We review the history of efforts to innovate early warning of new diseases and routine reports of disease incidence and prevalence.   Special attention is paid to innovations from eradication programs..  The first use of "surveillance and containment" as a program strategy led to the eradication of smallpox.   The use of genomic sequencing (as in the polio eradication program) permitted assumption of sequencing of outbreaks detected by a surveillance system.   "Prioxies" like chickenpox for smallpox and acute flaccid paralysis for polio allowed surveillance efforts to continue even after the target disease was eliminated.   Changes in the international health regulations allowed innovations in non-governmental suveillance and case detection systems to flourish.   GOARN, CORDS, Google Flu Trends, GPHIN, Health Map, ProMed and others are discussed.  More recently, syndromic surveillance systems over mobile phones and self-reporting systems like Flu Near You open a new category of digital surveillance systems.  From handwritten case reports, to national and WHO surveillance systems, to nongovernmental digital systems, the past has been prologue as the next century will see cloud based systems and social media like Twitter and Facebook become integrated into national and nongovernmental disease surveillance systems, with the possible result that disease detection times will plummet.   Between the 1990’s and 2009, the average detection time, from outbreak start to detection, has fallen from 167 days to 20 days.  Cloud based systems, social media, mobile phones, and other innovations raise the exciting possibility that it may not be long before new diseases can be detected within a short enough time to dramatically reduce the risk of pandemics, and routine disease surveillance may move from national surveillance systems to digital voluntary reporting on a large scale.

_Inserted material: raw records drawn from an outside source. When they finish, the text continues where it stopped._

-- ==== Sys2Proof/Machine/Bringup.lean ====
section
/-! DEFINITION. The module and its power (R450, R454, R470, R522 to R524), device reset (R503), the
phases of bring-up (R500 to R502) and the debug TAP (R530). -/
namespace Sys2Proof.Machine

def phOFF : BitVec 4 := 0
def phREGULATORS : BitVec 4 := 1
def phBOOT_ROM : BitVec 4 := 2
def phMGMT : BitVec 4 := 3
def phMSD_UP : BitVec 4 := 4
def phHBM_TRAIN : BitVec 4 := 5
def phPHASE_CAL : BitVec 4 := 6
def phSPARE_MAP : BitVec 4 := 7
def phREADY : BitVec 4 := 8
def phFAILED : BitVec 4 := 0xF

/-! ### Losing state -/

/-- What fuses and the flash devices keep. -/
def Sec.kept (x : Sec) : Sec := { Sec.reset with
  flashA := x.flashA
  flashB := x.flashB
  records := x.records
  spareMaps := x.spareMaps
  fuseRecs := x.fuseRecs
  serial := x.serial
  svnBits := x.svnBits
  revoked := x.revoked }

/-- All state on the module is lost but fuses and flash (R365, R523); what lies outside the module
stays. -/
def State.lost (s : State) : State := { State.reset with
  four := s.four
  cy := s.cy
  draw := s.draw
  pending := s.pending
  host := { s.host with posted := [] }
  mdl := s.mdl
  sec := s.sec.kept }

/-- Power is gone: phase OFF. -/
def State.powerDown (s : State) : State :=
  let s := s.lost
  { s with mdl := { s.mdl with controllerOn := false, regulators := false, rtr := false, tap := .idcode } }

/-! ### Insertion, power and trips -/

def execModuleInsert (ample : Bool) (s : State) : Host.Outcome State Fault Refusal :=
  .next (if s.mdl.inserted then s
    else
      let s := s.lost
      { s with mdl := { Module.reset with inserted := true, ample := ample, perstN := s.mdl.perstN } })

/-- The controller charges the input capacitance and the regulators ramp. -/
def State.ramp (s : State) : State :=
  if s.mdl.inserted && s.mdl.ample && s.mdl.pwrEn && !s.mdl.controllerOn && !s.mdl.latchedOff && !s.mdl.thermtrip then
    { s with mdl := { s.mdl with controllerOn := true }, svc := { s.svc with phase := phREGULATORS } }
  else s

def execPwrEnAssert (s : State) : Host.Outcome State Fault Refusal :=
  .next (if s.mdl.inserted && !s.mdl.pwrEn then
      ({ s with mdl := { s.mdl with pwrEn := true, thermtrip := false } } : State).ramp
    else s)

/-- A deassertion of more than 1 ms; a latched turn-off clears (R523). -/
def execPwrEnDeassert (s : State) : Host.Outcome State Fault Refusal :=
  .next (if s.mdl.pwrEn then
      let s := s.powerDown
      { s with mdl := { s.mdl with pwrEn := false, latchedOff := false } }
    else s)

def execInputReaches46v (s : State) : Host.Outcome State Fault Refusal :=
  .next (({ s with mdl := { s.mdl with ample := true } } : State).ramp)

/-- Undervoltage and overvoltage turn the controller off until the input is right again; overcurrent
latches it off. -/
def execInputFault (trip : InputTrip) (s : State) : Host.Outcome State Fault Refusal :=
  .next (
    let s := if s.mdl.controllerOn then s.powerDown else s
    match trip with
    | .current => { s with mdl := { s.mdl with latchedOff := s.mdl.latchedOff || s.mdl.pwrEn } }
    | _ => { s with mdl := { s.mdl with ample := false } })

/-- A comparator trips: the regulators shut down and the trip is latched. -/
def execThermtrip (sensor : Fin 54) (s : State) : Host.Outcome State Fault Refusal :=
  .next (if s.mdl.regulators && s.hasSensor sensor.val then
      let s := s.powerDown
      { s with mdl := { s.mdl with thermtrip := true } }
    else s)

def execSurpriseRemoval (s : State) : Host.Outcome State Fault Refusal :=
  .next (if s.mdl.inserted then { s.powerDown with mdl := Module.reset } else s)

/-! ### Reset (R503) -/

/-- Counts kept since power-up go on through a device reset: receipts, deferred tasks, windows and
calibrations. -/
def State.sincePower (s old : State) : State :=
  let s : State := { s with
    job := { s.job with rcptSeq := old.job.rcptSeq }
    svc := { s.svc with deferred := old.svc.deferred }
    pwr := { s.pwr with regions := Vector.ofFn fun i =>
      { s.pwr.regions.getD i.val ⟨0, false, false, 0⟩ with cals := (old.region i.val).cals } } }
  ([0, 1, 2, 3] : List Chn).foldl (fun s c => s.modChan c fun ch => { ch with
    regs2 := { ch.regs2 with slackWindows := (old.chan c).regs2.slackWindows } }) s

/-- PERST_N is asserted: a device reset; bring-up waits before phase 2. -/
def execDeviceReset (s : State) : Host.Outcome State Fault Refusal :=
  .next (
    if s.mdl.regulators then
      let t := s.lost.sincePower s
      { t with
        mdl := { t.mdl with perstN := false, rtr := true, tap := .idcode }
        pwr := { t.pwr with domains := s.pwr.domains &&& (0xFFF#80 <<< 68) }
        svc := { t.svc with phase := phREGULATORS } }
    else { s with mdl := { s.mdl with perstN := false } })

/-- Phase 2 starts: the count runs from 0. -/
def State.startBoot (s : State) : State :=
  { s with
    mdl := { s.mdl with rtr := false }
    svc := { s.svc with phase := phBOOT_ROM } }

def execPerstNDeassert (s : State) : Host.Outcome State Fault Refusal :=
  .next (
    if s.mdl.perstN then s
    else
      let s : State := { s with mdl := { s.mdl with perstN := true } }
      if s.mdl.regulators then s.startBoot else s)

/-! ### The phases (R500 to R502) -/

/-- Present domains of the I/O die, the memory side and the compute die (R471, R474). -/
def ioDomains : List Nat := (List.range 12).map (68 + ·)

def State.msdDomains (s : State) : List Nat :=
  (List.range (if s.four then 8 else 6)).flatMap fun n => [44 + n, 52 + n, 60 + n]

def State.computeDomains (s : State) : List Nat := s.channels.flatMap chanDomains ++ [40, 41, 42, 43]

def State.domainsOn (s : State) (ds : List Nat) : State :=
  { s with pwr := { s.pwr with domains := ds.foldl (fun m d => setBit m d true) s.pwr.domains } }

/-- The phase in progress has ended at this tick count; the next begins. -/
def State.nextPhase (s : State) : State :=
  { s with svc := { s.svc with
    phaseAt := if s.svc.phase.toNat < 8 then s.svc.phaseAt.set! s.svc.phase.toNat s.tide.count else s.svc.phaseAt
    phase := s.svc.phase + 1 } }

/-- Bring-up ends in FAILED; a failure in phase 2 leaves the part in recovery. -/
def State.failPhase (s : State) (die : BitVec 4) : State :=
  let boot := s.svc.phase = phBOOT_ROM
  { s with
    svc := { s.svc with failPhase := s.svc.phase, failUnit := die, phase := phFAILED }
    sec := { s.sec with recovery := s.sec.recovery || boot } }

/-- The boot ROM's phase: fuse records, firmware, keys, and the boot identifier. -/
def State.bootPhase (s : State) : State :=
  let s := s.boot
  if s.sec.fuseBad ≠ 0 then
    s.failPhase (BitVec.ofNat 4 (((List.range 10).find? fun d => bitAt s.sec.fuseBad d).getD 0xF))
  else if s.sec.recovery then s.failPhase 0xF
  else
    let d := s.drbgDraw 4
    let id : W64 := match d.2 with
      | some v => fld v 0 64
      | none => 0
    ({ d.1 with cmd := { d.1.cmd with bootId := id } } : State).nextPhase

/-- Management firmware starts: tables cleared, carve-outs set, its ports open. -/
def State.mgmtPhase (s : State) : State :=
  let s : State := { s with
    mem := { s.mem with wtab := [], wtabLow := [], tdt := [] }
    flt := { s.flt with ring := [], prod := 0, cons := 0, lost := 0, lostBit := false }
    cmd := { s.cmd with winBase := 0x0E80000000, jBase := 0x0E84000000 }
    cxl := { s.cxl with
      carvePeer := 0x0E88000000, carveImage := 0x0EC0000000, carveSave := 0x0F00000000 } }
  (([4, 5, 6, 7] : List Nat).foldl (fun s i => s.openPort i) s).nextPhase

def State.msdPhase (s : State) : State :=
  let s := s.domainsOn s.msdDomains
  let s := (List.finRange 8).foldl (fun s n =>
    if s.hasMsd n then s.modMsd n.val fun d => { d with ringOk := true } else s) s
  s.nextPhase

/-- Every present stack is trained and zeroed; Breakwater and the snoop filters are cleared. -/
def State.trainPhase (s : State) (tries : BitVec 2) : State :=
  let s := (List.finRange 8).foldl (fun s n =>
    if s.hasMsd n then s.modMsd n.val fun d => { d with trained := true, bwLines := [], snoop := [] } else s) s
  ({ s with
    mem := { s.mem with hdm := Mem.empty }
    svc := { s.svc with trainTries := tries } } : State).nextPhase

/-- Compute domains on, the root at step 16, every region calibrated; calibration leaves 40 % at
least. -/
def State.calPhase (s : State) (margins : List Byte) : State :=
  let s := s.domainsOn s.computeDomains
  let s : State := { s with pwr := { s.pwr with step := 16, railUv := railOf 16 } }
  let s := (List.range 37).foldl (fun s r =>
    if s.hasRegion r then
      let m := margins.getD r 40
      s.calibrated r (if m.toNat < 40 then 40 else m)
    else s) s
  s.nextPhase

/-- A spare map from flash as the channel's column map. -/
def ChRegs.applyMap (r : ChRegs) (m : BitVec 20) : ChRegs := { r with
  out0 := fld m 0 7
  out0Failed := bitAt m 7
  out1 := fld m 8 7
  out1Failed := bitAt m 15
  substCount := fld m 16 4 }

/-- Spare maps apply, cells are written with clean zeros, and the part is ready (R501). -/
def State.sparePhase (s : State) : State :=
  let s := s.channels.foldl (fun s c => s.modChan c fun ch => { ch with
    cells := [], regs := ch.regs.applyMap (s.sec.spareMaps.get c) }) s
  let s := s.nextPhase
  ({ s with
    cmd := { s.cmd with ready := true, examine := true }
    cxl := { s.cxl with memActive := true } } : State).advanceFloor

/-- The regulators are up; phase 2 starts once PERST_N is deasserted too. -/
def State.regulatorPhase (s : State) : State :=
  if s.mdl.regulators then s
  else
    let s := ({ s with mdl := { s.mdl with regulators := true, rtr := !s.mdl.perstN } } : State).domainsOn ioDomains
    if s.mdl.perstN then s.startBoot else s

def State.endPhase (s : State) (env : BringupEnv) : State :=
  if s.svc.phase = phREGULATORS then s.regulatorPhase
  else if s.svc.phase = phBOOT_ROM then s.bootPhase
  else if s.svc.phase = phMGMT then s.mgmtPhase
  else if s.svc.phase = phMSD_UP then s.msdPhase
  else if s.svc.phase = phHBM_TRAIN then s.trainPhase env.tries
  else if s.svc.phase = phPHASE_CAL then s.calPhase env.margins
  else if s.svc.phase = phSPARE_MAP then s.sparePhase
  else s

def execBringupPhaseEnd (env : BringupEnv) (s : State) : Host.Outcome State Fault Refusal :=
  .next (s.endPhase env)

/-- A phase exceeds its limit or fails. -/
def execBringupFailed (die : BitVec 4) (s : State) : Host.Outcome State Fault Refusal :=
  .next (if 1 ≤ s.svc.phase.toNat && s.svc.phase.toNat ≤ 7 then s.failPhase die else s)

/-! ### The recovery window (R482, R496) -/

/-- A write of the recovery window; when a transfer has ended with firmware that boots, bring-up goes
on from phase 2. -/
def State.sidebandWrite (s : State) (off : W32) (data : List Byte) : State :=
  let t := s.recoveryWrite off data
  if s.sec.recovery && !t.sec.recovery then
    { t with svc := { t.svc with phase := phBOOT_ROM, failPhase := 0, failUnit := 0 } }
  else t

def execSidebandRecoveryWrite (off : W32) (data : List Byte) (s : State) : Host.Outcome State Fault Refusal :=
  .next (s.sidebandWrite off data)

/-! ### The TAP (R530) -/

/-- In recovery or FAILED every instruction is honoured; at other times only BYPASS and IDCODE. -/
def State.tapLoad (s : State) (op : TapOp) : TapOp :=
  if s.sec.recovery || s.svc.phase = phFAILED then op
  else match op with
    | .idcode => .idcode
    | _ => .bypass

def execTapInstruction (op : TapOp) (s : State) : Host.Outcome State Fault Refusal :=
  .next { s with mdl := { s.mdl with tap := s.tapLoad op } }

end Sys2Proof.Machine
end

• Professor Sharon Peacock, Health Protection Agency & University of Cambridge, UK
• Audio recording (mp3)

Biography

Professor Peacock is a clinical microbiologist based within the Departments of Medicine and Pathology, is an honorary consultant clinical microbiologist with the Health Protection Agency and Cambridge University Hospitals NHS Trust, and is an honorary faculty member of the Wellcome Trust Sanger Institute. She is particularly interested in translation of sequence-based technologies in diagnostic and public health microbiology. She is funded by a UKCRC Translational Infection Research Initiative grant to develop tools for transmission tracking and outbreak investigation of MRSA. Professor Peacock chairs the Cambridge Infectious Diseases Initiative; is a member of the Medical Research Council Infection and Immunity Board; and is a member of the Medical Technologies Advisory Committee, National Institute for Health and Clinical Excellence (NICE).

Abstract

Whole genome sequencing (WGS) provides the ultimate discrimination between closely related bacterial isolates, and the rapidly falling cost and turnaround time means that this could become a viable technology in diagnostic and reference microbiology laboratories in the near future. An obvious application for WGS is epidemiological typing to define transmission pathways of pathogens and support outbreak investigations. This talk will provide a brief outline on the potential utility of WGS for diagnostic and public health microbiology, and will then focus on the application of WGS to methicillin-resistant Staphylococcus aureus (MRSA). Data will be presented on the application of this technology to define global and local MRSA transmission, together with the results of studies in which a benchtop sequencer has been used to investigate putative MRSA outbreaks in a UK hospital.